Лёшка осторожно, словно хрустальный, положил её чемодан в багажник, открыл перед Катей дверцу авто, потом легко прыгнул на своё место, повернул ключ зажигания и нацепил очки-авиаторы с зеркальными стеклами. Катя улыбнулась:
– Ну, ты прямо Шумахер!
– А то! …Ну, как вы там поживаете-то, у океана?
– Да нормально поживаем.
– Нормально? Или хорошо? – Лёшка аккуратно выруливал с парковки.
– Отлично.
– Ну, рад слышать. – Он протянул руку к приёмнику и включил музыку. – Не помешает?
– Нет, что ты… А я рада тебя видеть. Очень.
Катя умолкла. Она видела в зеркале только часть Лёшкиного лица, но всё же заметила, а скорее, почувствовала, как он собрался, ушёл в себя, сосредоточив всё внимание на дороге.
Когда они выехали на МКАД, солнце вдруг спряталось, небо потемнело и начал накрапывать мелкий дождик. Такая изменчивость московской погоды всегда удивляла и немного раздражала Катю. Дома, во Владивостоке, если уж небо затянуло, и пошёл дождь, то будьте уверены, что зарядит на три-четыре дня, да без остановки. А если уж солнце, то солнце, и на небе ни облачка. Тут же вечно по небу носятся какие-то подозрительные тучи, и того и гляди какая-нибудь из них надумает расплакаться. Лёшка включил дворники.
– Сегодня грозу обещали, похоже, угадали, – заметил он.
– Может быть, обойдётся?
– Всё может быть…
Катя рассеянно смотрела на проносившийся мимо пейзаж, стараясь побороть усталость. Ровное, почти бесшумное движение автомобиля и негромкая музыка в салоне убаюкивали, а если учесть, что в её городе уже поздний вечер, неудивительно, что глаза у неё начинают слипаться. Катя зевнула, прикрыв рот рукой, но Лёшка всё равно заметил, хоть и смотрел, казалось, только на дорогу.
– Спать хочешь?
– Угу, – она взглянула на часы, которые ещё не успела перевести. – По-нашему уже почти полночь, а я в самолёте совсем не спала.
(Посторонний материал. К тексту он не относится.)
/-- Form one output block of register r from its processed elements (07 R172). A flag is raised at the group of the element that was
rounded or clamped (R165); that of the block as a whole at its lowest group. -/
def formBlock (h : Hart) (cplx : Bool) (k b : Nat) (xs : List XOut) : Block :=
  let scale := fun (x : VIdx × Nat) => (h.regs.v[x.1]).scaleAt x.2
  let feeds := xs.flatMap (·.feed)
  let low := (xs.head?.map (·.low)).getD 0
  let bad := xs.any (·.bad)
  if feeds.any (fun x => scale x == 0xFF) || (xs.flatMap (·.cfeed)).any (fun x => scale x == 0xFF) then
    ⟨b, List.replicate 32 0, 0xFF, bad, [(low, flNv)]⟩
  else
    let e := feeds.foldl (fun a x => max a (scale x)) 0
    let comps := (List.range 32).flatMap fun j =>
      match xs.find? fun x => x.at_.2 == 32 * b + j with
      | none => if cplx then [((0, 0) : Dyadic), (0, 0)] else [(0, 0)]
      | some x => if cplx then [x.val.1, x.val.2] else [x.val.1]
    let lo := comps.foldl (fun (a : Int) c => min a c.2) 0
    -- values in units of 2^(e - 142)
    let ys := comps.map fun c => c.1 * 2 ^ (c.2 - lo).toNat
    let q := xbfRenorm ys (lo - ((e : Int) - 142)) e k (h.regs.h.bfpmode.getLsbD 0)
    let fl := (blockFlags b cplx 0 0 (q.1.map (·.2))).filterMap fun f =>
      (xs.find? fun x => x.at_.2 == f.1).map fun x => (x.low, f.2)
    ⟨b, packMant cplx (q.1.map (·.1)), q.2.1, bad, (low, q.2.2) :: fl⟩

/-- Run groups in an XBF format. -/
def runX (cplx : Bool) (k : Nat) (gs : Hart → List Group) (m : MIdx) (h : Hart) : M Hart :=
  match activeGroups h m (gs h) with
  | .error e => .error e
  | .ok gs =>
    let outs := gs.flatMap (groupX h cplx)
    let keys := (outs.map fun x => (x.at_.1, x.at_.2 / 32)).eraseDups
    let bs := keys.map fun key => (key.1, formBlock h cplx k key.2 (outs.filter fun x => x.at_.1 == key.1 && x.at_.2 / 32 == key.2))
    let fl := bs.flatMap fun b => if b.2.bad then [] else b.2.fl
    (h.raiseAll (gs.map fun g => (g.low, (fl.filter fun f => f.1 == g.low).foldl (fun x f => x ||| f.2) 0))).map fun h =>
      { h with regs := bs.foldl (fun r b => r.setV b.1 ((r.v[b.1]).putBlock (xbfWidth cplx) b.2)) h.regs }

/-! ### Butterfly instructions -/

/-- Width of a butterfly type. -/
def bflyWidth : BflyT → Nat
  | .cbf16 | .xbf => 32
  | .cfp32 => 64
  | .rxbf => 16

/-- Run groups of a type: k is log2 of the radix. -/
def runT (t : BflyT) (k : Nat) (gs : Hart → List Group) (m : MIdx) (h : Hart) : M Hart :=
  match t with
  | .cbf16 => runF .cbf16 gs m h
  | .cfp32 => runF .cfp32 gs m h
  | .xbf => runX true k gs m h
  | .rxbf => runX false k gs m h

/-- The vv form advances TWG. -/
def advanceIf (b : BOpB) (uses : Bool) (h : Hart) : Hart :=
  match b with
  | .vv _ => if uses then h.advanceTwg else h
  | .vi _ => h

/-- `bfly2.t` (07 R169-R172); rxbf uses no twiddle. -/
def execBfly2 (t : BflyT) (d a : VIdx) (b : BOpB) (m : MIdx) (s : State) : Out :=
  let uses := t != .rxbf
  vecH (bflyIn false a b) (bflyOut false d b) (fun h =>
      if !bflyLimit false d a b then .error illegal
      else (ewIn [bflyWidth t] h).bind fun _ => if uses then h.twgLegal false else .ok ())
    (fun h => (runT t 1 (fun h => bflyGroups h false (!uses) d a b) m h).map (advanceIf b uses)) s
/-- `bfly4.t`; there is no rxbf form. -/
def execBfly4 (t : BflyT) (d a : VIdx) (b : BOpB) (m : MIdx) (s : State) : Out :=
  vecH (bflyIn true a b) (bflyOut true d b) (fun h =>
      if !bflyLimit true d a b || t == .rxbf then .error illegal
      else (ewIn [bflyWidth t] h).bind fun _ => h.twgLegal true)
    (fun h => (runT t 2 (fun h => bflyGroups h true false d a b) m h).map (advanceIf b true)) s
/-- `bflyg.t` (07 R174). -/
def execBflyg (t : BflyT) (d a b : VIdx) (m : MIdx) (s : State) : Out :=
  vecH [a, b, b + 1] [d] (fun h => if 30 < b.val then .error illegal else ewIn [bflyWidth t] h)
    (fun h => runT t 1 (fun h => pairGroups h d a b) m h) s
– Ничего, уже скоро приедем. Хорошо, что сегодня суббота – пробок почти нет.
– Разве на кольцевой бывают пробки? – удивилась Катя.
– Ещё какие!
– С ума сойти!
– Да уж… Пора сваливать отсюда…
– Куда же сваливать?
– Ну, километров за сто…
– За сто? А может быть, за девять тысяч? – усмехнулась Катя.
– Да…куда уж там…- рассеянно пробормотал Лёшка и снова умолк.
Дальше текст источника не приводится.